---------- Extracted records

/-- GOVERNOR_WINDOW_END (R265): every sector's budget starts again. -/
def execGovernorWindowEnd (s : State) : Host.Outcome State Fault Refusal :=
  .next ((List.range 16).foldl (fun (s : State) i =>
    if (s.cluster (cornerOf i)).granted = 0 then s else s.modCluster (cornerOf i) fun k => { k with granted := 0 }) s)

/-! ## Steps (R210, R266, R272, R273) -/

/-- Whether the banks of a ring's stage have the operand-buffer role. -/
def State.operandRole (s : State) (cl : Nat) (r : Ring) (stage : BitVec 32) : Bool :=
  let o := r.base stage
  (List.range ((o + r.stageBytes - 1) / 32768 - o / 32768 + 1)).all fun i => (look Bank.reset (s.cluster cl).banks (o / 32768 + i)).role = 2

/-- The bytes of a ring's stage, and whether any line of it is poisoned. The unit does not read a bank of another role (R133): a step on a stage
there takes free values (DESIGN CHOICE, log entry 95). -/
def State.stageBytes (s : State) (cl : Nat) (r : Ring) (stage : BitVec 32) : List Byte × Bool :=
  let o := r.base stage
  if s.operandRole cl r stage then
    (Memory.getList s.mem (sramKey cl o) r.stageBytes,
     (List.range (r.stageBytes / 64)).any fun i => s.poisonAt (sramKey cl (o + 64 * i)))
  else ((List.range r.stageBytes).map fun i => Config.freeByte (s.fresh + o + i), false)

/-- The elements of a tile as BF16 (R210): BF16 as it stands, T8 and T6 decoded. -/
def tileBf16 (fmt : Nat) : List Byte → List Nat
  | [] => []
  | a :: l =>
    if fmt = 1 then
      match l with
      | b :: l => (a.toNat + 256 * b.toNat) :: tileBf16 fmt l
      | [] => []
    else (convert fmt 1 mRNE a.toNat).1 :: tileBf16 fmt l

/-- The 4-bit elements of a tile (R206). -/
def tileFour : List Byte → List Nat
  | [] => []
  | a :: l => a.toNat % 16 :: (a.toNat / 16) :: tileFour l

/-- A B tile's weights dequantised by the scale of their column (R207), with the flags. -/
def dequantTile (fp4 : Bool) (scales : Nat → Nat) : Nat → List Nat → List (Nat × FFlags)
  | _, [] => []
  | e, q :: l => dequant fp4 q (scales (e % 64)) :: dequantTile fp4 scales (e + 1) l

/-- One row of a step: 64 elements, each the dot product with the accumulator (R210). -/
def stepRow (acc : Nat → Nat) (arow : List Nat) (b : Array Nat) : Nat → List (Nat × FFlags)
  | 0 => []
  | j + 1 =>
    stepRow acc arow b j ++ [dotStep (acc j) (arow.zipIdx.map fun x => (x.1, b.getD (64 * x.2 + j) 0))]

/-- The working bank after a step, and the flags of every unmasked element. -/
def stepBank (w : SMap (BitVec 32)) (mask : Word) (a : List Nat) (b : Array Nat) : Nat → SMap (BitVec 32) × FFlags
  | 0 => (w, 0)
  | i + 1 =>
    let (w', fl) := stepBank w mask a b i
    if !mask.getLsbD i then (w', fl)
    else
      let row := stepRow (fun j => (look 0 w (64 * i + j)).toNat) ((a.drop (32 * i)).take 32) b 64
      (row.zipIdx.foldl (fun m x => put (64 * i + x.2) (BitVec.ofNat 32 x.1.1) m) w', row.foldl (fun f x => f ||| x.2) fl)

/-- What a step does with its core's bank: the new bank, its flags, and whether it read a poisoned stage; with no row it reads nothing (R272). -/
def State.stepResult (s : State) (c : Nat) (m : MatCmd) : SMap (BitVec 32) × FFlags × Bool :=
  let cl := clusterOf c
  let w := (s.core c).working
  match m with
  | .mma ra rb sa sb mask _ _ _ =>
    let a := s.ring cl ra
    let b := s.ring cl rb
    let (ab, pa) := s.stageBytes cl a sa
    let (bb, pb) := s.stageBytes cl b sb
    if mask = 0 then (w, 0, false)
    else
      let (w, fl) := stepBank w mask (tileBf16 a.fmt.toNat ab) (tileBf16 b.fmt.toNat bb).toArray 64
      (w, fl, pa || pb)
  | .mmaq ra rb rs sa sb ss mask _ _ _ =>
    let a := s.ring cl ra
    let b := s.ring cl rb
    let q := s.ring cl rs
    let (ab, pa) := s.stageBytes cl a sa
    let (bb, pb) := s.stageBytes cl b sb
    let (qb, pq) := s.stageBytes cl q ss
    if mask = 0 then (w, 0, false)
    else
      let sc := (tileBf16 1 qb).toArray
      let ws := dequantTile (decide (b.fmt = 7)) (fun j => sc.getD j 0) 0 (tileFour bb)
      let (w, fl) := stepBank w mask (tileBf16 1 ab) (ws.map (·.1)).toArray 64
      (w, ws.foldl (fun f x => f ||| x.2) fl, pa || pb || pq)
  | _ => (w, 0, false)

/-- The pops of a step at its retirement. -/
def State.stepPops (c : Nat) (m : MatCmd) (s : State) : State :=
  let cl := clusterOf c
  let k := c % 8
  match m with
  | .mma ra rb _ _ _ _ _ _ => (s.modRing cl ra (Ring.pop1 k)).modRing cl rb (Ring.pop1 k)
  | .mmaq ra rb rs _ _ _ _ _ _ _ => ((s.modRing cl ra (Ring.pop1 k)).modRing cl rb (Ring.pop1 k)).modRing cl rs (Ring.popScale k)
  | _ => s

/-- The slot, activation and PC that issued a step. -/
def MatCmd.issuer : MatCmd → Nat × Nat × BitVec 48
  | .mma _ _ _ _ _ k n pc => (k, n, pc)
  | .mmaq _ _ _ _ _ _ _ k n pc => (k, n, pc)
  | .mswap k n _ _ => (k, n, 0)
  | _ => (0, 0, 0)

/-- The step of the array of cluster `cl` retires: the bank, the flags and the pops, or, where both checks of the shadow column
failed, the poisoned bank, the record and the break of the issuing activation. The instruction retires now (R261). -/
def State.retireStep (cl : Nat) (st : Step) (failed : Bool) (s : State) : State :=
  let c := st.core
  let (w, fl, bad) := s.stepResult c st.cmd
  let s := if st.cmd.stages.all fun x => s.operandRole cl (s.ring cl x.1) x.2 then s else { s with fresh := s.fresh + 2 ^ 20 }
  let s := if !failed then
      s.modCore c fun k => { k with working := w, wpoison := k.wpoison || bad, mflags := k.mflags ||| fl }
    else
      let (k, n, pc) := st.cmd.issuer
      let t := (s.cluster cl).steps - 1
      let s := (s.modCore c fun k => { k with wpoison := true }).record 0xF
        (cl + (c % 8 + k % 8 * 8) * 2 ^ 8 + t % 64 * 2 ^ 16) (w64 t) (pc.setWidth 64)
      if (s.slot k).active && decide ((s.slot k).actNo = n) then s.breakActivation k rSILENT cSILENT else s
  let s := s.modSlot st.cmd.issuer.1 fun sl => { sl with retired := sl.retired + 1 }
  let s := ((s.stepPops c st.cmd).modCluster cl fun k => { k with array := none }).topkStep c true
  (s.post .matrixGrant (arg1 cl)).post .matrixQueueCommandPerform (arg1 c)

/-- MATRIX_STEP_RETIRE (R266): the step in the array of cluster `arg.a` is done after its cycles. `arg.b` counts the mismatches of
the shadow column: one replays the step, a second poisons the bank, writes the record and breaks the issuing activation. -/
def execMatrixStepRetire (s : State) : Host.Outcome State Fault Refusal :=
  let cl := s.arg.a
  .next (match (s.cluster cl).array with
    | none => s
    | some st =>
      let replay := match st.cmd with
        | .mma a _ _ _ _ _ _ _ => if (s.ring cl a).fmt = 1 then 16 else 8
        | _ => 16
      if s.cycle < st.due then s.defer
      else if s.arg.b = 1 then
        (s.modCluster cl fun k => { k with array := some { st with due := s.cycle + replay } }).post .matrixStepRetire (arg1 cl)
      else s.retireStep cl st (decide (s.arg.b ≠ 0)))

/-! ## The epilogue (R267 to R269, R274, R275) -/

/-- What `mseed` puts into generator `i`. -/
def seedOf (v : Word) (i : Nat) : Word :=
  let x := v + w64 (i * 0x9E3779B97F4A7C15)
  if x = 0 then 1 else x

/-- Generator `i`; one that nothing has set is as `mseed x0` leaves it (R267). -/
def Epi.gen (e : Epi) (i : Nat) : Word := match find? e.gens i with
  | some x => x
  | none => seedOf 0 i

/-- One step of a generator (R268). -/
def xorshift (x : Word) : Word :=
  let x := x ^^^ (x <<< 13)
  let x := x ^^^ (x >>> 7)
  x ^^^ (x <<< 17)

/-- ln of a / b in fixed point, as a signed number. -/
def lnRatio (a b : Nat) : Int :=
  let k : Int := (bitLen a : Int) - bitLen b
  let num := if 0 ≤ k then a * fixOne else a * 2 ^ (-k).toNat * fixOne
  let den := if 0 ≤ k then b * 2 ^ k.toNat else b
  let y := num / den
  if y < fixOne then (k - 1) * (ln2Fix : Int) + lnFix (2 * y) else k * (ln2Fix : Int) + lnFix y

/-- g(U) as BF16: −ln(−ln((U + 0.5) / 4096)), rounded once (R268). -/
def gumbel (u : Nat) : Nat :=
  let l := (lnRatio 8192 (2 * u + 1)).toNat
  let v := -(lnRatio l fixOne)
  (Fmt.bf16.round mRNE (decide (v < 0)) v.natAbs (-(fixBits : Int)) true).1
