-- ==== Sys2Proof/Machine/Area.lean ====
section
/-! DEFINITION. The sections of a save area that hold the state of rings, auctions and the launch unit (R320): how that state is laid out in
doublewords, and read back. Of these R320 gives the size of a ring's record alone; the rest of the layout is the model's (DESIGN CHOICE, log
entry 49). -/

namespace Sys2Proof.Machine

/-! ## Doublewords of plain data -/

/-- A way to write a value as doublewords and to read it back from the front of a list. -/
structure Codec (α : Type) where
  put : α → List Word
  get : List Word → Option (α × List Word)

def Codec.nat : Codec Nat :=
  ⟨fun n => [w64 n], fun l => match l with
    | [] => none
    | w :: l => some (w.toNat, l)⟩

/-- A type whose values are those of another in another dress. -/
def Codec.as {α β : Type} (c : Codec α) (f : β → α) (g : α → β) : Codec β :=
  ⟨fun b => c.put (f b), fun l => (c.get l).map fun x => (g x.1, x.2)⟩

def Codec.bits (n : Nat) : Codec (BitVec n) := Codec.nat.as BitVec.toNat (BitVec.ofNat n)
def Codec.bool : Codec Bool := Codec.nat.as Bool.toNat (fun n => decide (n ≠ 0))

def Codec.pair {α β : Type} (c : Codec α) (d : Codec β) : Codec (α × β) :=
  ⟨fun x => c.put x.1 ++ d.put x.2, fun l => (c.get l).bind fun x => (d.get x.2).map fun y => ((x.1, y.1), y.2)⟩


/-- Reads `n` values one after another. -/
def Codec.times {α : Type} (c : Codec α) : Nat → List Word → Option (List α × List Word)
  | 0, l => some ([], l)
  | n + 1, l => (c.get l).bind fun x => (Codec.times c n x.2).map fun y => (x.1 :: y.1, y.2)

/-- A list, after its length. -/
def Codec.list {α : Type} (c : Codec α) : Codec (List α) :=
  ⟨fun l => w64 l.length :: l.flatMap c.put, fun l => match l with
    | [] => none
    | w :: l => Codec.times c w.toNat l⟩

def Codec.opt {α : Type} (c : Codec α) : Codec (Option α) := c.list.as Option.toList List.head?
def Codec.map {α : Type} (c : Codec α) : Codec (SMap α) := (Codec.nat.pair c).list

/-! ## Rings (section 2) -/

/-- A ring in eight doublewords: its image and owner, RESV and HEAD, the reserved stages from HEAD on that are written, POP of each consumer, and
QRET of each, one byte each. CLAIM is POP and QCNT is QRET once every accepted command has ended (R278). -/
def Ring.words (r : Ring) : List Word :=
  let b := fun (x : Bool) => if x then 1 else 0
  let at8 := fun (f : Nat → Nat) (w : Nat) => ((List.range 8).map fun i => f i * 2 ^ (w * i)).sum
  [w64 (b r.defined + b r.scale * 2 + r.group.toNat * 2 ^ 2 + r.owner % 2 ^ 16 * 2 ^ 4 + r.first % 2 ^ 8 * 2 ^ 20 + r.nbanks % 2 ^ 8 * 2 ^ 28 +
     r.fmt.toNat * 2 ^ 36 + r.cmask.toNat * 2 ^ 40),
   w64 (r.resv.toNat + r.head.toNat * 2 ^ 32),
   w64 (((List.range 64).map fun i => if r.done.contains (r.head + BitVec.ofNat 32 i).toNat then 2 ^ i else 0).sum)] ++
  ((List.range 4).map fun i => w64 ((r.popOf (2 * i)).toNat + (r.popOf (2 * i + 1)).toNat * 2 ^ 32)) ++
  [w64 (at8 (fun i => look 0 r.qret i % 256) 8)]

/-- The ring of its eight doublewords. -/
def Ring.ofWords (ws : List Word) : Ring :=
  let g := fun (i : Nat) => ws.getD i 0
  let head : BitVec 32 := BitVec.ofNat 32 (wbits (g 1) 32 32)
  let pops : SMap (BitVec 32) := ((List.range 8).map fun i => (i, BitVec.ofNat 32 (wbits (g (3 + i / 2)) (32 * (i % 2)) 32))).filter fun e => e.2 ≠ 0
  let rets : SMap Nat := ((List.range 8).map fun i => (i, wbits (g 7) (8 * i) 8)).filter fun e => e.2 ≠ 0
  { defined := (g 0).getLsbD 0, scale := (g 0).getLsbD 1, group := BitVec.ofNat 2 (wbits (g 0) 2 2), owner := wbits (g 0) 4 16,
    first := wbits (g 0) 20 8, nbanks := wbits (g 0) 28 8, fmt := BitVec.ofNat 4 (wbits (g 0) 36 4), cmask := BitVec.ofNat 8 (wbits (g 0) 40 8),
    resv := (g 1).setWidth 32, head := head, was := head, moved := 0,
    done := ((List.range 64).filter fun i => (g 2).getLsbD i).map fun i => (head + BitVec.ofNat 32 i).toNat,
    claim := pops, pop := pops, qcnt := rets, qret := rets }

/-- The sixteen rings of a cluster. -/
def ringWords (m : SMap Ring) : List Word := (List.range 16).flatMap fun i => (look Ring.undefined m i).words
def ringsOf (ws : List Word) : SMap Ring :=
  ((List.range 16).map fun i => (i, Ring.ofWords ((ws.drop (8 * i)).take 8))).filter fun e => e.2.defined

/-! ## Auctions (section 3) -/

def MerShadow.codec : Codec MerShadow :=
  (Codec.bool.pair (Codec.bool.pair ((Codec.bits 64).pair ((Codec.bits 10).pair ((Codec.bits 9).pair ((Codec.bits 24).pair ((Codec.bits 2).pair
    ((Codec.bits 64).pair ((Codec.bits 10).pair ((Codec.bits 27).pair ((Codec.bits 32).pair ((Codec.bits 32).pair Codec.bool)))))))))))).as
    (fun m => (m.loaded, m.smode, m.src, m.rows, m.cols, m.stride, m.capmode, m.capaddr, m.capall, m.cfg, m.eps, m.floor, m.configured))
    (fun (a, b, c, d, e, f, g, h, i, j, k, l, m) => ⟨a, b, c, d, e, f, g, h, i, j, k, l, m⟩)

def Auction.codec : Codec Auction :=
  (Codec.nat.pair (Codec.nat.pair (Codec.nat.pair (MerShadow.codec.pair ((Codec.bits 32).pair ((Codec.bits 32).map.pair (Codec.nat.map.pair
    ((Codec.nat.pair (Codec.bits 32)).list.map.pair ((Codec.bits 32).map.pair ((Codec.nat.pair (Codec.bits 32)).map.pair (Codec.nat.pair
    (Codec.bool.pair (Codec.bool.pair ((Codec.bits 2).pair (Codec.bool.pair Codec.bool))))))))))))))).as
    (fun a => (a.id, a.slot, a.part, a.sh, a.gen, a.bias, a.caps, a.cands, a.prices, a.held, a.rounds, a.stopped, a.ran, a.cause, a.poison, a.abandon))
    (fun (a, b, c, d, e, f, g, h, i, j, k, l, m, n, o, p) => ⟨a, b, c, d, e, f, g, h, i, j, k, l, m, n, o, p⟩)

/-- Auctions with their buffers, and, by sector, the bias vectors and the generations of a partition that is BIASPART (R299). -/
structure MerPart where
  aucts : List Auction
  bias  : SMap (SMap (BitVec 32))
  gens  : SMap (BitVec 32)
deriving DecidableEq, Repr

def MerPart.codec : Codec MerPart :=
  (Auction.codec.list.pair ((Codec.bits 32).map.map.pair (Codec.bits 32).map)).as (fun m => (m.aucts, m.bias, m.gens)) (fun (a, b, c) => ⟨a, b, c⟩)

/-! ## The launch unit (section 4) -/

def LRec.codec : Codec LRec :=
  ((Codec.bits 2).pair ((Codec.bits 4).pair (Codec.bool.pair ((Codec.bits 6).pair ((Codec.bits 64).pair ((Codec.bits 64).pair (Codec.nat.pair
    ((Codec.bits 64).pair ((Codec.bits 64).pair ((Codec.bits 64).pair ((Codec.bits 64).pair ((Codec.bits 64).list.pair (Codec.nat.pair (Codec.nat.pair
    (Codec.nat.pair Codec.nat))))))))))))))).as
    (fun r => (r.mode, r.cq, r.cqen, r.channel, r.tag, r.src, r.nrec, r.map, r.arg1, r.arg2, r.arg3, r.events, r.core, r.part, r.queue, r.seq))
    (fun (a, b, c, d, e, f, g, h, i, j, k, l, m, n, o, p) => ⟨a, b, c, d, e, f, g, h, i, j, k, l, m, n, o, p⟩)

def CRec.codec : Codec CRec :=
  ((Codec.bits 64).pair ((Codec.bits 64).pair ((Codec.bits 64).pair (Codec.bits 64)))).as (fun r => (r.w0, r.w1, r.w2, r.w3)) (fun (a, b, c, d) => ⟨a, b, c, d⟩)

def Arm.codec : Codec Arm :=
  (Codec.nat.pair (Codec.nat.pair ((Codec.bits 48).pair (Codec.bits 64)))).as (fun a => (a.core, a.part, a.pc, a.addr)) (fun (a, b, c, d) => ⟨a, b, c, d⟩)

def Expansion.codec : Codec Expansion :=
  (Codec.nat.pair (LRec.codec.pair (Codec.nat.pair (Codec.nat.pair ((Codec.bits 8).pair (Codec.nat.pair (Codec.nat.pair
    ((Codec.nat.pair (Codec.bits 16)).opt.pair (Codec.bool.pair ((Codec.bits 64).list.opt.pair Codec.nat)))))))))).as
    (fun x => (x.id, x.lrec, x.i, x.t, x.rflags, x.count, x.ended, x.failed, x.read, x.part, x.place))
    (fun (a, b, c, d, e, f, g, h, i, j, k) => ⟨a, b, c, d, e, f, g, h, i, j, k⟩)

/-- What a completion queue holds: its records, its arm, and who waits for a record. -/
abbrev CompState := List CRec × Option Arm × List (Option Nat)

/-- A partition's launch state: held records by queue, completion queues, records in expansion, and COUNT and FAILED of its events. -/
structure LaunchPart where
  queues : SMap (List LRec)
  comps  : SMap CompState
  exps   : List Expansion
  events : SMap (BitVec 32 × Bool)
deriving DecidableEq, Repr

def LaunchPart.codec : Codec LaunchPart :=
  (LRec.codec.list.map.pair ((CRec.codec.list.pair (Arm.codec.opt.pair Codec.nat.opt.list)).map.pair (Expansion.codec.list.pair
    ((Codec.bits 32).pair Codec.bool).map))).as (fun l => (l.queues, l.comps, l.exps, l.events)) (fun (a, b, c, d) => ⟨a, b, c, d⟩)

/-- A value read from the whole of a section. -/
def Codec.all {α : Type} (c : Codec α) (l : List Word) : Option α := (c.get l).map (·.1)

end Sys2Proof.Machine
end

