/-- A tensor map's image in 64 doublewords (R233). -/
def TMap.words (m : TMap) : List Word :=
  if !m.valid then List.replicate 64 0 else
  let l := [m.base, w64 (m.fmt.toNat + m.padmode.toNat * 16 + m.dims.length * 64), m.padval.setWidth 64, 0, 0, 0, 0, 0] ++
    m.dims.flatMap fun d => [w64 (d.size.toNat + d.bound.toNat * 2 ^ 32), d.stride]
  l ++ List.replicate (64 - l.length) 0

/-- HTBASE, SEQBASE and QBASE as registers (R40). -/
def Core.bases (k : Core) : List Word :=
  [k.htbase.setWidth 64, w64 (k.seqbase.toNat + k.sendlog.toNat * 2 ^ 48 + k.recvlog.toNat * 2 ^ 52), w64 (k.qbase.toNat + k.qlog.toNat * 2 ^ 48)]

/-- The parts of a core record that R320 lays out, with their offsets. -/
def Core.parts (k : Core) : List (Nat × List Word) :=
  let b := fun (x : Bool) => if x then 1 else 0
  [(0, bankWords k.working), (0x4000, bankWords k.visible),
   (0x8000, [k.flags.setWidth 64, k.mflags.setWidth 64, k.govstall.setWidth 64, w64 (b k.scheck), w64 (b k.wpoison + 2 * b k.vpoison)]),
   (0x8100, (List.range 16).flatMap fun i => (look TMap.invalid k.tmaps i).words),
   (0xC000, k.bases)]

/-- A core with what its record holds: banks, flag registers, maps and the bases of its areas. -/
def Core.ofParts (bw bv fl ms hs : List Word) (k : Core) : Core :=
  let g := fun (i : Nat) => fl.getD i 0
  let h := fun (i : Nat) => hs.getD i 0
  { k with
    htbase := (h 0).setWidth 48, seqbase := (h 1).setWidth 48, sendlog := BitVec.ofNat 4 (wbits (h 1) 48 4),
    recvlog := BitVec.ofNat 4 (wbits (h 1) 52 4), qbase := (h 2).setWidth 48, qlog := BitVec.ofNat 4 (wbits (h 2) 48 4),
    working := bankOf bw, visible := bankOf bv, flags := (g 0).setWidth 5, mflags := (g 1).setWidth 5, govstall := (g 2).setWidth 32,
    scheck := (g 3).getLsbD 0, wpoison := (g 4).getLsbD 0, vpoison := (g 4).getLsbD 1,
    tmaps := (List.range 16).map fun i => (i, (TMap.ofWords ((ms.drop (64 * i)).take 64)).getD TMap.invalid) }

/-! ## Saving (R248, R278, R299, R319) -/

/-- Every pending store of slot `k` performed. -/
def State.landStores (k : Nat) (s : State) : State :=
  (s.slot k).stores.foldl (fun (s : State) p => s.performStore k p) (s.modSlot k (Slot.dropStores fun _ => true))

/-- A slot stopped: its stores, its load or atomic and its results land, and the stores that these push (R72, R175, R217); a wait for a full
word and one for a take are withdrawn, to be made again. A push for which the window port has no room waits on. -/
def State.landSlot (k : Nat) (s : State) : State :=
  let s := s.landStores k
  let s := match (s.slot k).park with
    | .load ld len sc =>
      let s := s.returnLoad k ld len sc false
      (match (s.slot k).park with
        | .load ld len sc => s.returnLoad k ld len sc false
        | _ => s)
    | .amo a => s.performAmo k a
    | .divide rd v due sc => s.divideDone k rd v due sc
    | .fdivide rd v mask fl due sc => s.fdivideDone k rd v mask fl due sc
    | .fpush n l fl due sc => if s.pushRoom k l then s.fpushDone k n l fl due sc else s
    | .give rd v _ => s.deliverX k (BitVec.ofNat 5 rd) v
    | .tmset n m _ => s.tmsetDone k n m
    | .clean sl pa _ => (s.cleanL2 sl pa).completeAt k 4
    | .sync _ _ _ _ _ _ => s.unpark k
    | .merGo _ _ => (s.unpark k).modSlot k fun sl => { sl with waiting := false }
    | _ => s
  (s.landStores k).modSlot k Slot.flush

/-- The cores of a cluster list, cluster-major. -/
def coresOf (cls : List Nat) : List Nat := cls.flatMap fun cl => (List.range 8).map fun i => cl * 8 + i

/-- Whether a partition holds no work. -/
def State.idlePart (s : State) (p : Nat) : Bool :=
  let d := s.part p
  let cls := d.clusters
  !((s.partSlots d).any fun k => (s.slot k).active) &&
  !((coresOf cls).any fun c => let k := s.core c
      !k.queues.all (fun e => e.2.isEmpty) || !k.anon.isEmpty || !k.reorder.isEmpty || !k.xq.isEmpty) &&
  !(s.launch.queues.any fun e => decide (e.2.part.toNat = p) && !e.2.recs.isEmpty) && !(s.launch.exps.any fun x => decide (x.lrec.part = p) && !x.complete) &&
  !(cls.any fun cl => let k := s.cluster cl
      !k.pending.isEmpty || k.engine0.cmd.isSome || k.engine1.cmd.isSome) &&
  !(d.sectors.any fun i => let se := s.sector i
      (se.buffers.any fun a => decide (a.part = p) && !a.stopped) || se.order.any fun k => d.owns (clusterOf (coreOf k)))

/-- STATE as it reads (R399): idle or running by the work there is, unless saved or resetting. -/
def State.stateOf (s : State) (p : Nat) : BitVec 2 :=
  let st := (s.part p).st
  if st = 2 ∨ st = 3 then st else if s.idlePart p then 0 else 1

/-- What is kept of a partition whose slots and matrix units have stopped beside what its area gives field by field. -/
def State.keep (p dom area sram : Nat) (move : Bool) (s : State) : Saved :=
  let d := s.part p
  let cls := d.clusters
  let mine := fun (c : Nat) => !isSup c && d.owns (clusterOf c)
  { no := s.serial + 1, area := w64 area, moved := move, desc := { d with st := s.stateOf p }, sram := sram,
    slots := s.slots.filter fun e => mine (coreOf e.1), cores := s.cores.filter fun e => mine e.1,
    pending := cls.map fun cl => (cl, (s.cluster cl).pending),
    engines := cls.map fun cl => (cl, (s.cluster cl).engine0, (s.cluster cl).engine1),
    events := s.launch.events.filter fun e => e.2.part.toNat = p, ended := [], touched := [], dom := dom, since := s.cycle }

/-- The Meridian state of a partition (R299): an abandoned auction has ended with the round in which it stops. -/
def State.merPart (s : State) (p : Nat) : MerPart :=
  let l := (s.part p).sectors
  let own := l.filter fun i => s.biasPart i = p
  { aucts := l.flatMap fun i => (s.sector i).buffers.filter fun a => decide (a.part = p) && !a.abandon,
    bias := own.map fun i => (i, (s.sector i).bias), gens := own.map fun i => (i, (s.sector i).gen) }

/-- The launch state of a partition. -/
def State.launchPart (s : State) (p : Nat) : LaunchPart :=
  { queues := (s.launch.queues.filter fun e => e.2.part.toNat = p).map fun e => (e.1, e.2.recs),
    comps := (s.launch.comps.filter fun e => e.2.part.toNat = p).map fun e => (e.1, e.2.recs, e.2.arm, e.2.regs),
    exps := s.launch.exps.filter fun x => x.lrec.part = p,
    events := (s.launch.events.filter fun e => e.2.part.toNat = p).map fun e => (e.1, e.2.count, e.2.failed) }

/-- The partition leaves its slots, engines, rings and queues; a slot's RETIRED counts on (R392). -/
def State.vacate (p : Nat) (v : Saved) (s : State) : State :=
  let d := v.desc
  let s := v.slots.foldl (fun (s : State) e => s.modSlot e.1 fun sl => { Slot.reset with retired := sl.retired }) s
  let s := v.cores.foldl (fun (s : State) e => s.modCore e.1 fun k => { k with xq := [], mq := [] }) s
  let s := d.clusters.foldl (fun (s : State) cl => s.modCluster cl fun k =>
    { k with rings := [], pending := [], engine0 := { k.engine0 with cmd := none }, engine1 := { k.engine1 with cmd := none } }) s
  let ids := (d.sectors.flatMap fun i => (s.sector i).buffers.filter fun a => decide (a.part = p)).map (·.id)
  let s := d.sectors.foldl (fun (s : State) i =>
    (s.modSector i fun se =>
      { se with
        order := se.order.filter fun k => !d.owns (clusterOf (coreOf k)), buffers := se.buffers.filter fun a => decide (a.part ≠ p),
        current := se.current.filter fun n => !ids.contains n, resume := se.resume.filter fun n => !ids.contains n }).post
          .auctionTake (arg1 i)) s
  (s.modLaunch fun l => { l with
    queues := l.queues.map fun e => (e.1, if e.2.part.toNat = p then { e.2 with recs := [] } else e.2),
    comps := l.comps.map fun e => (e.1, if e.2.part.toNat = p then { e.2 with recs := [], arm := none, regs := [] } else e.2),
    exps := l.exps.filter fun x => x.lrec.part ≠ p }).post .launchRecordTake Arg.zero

--------------------

| What you should do |
Find the number of lines in the records that contain "back", and write that number only.

| Output of the task |
2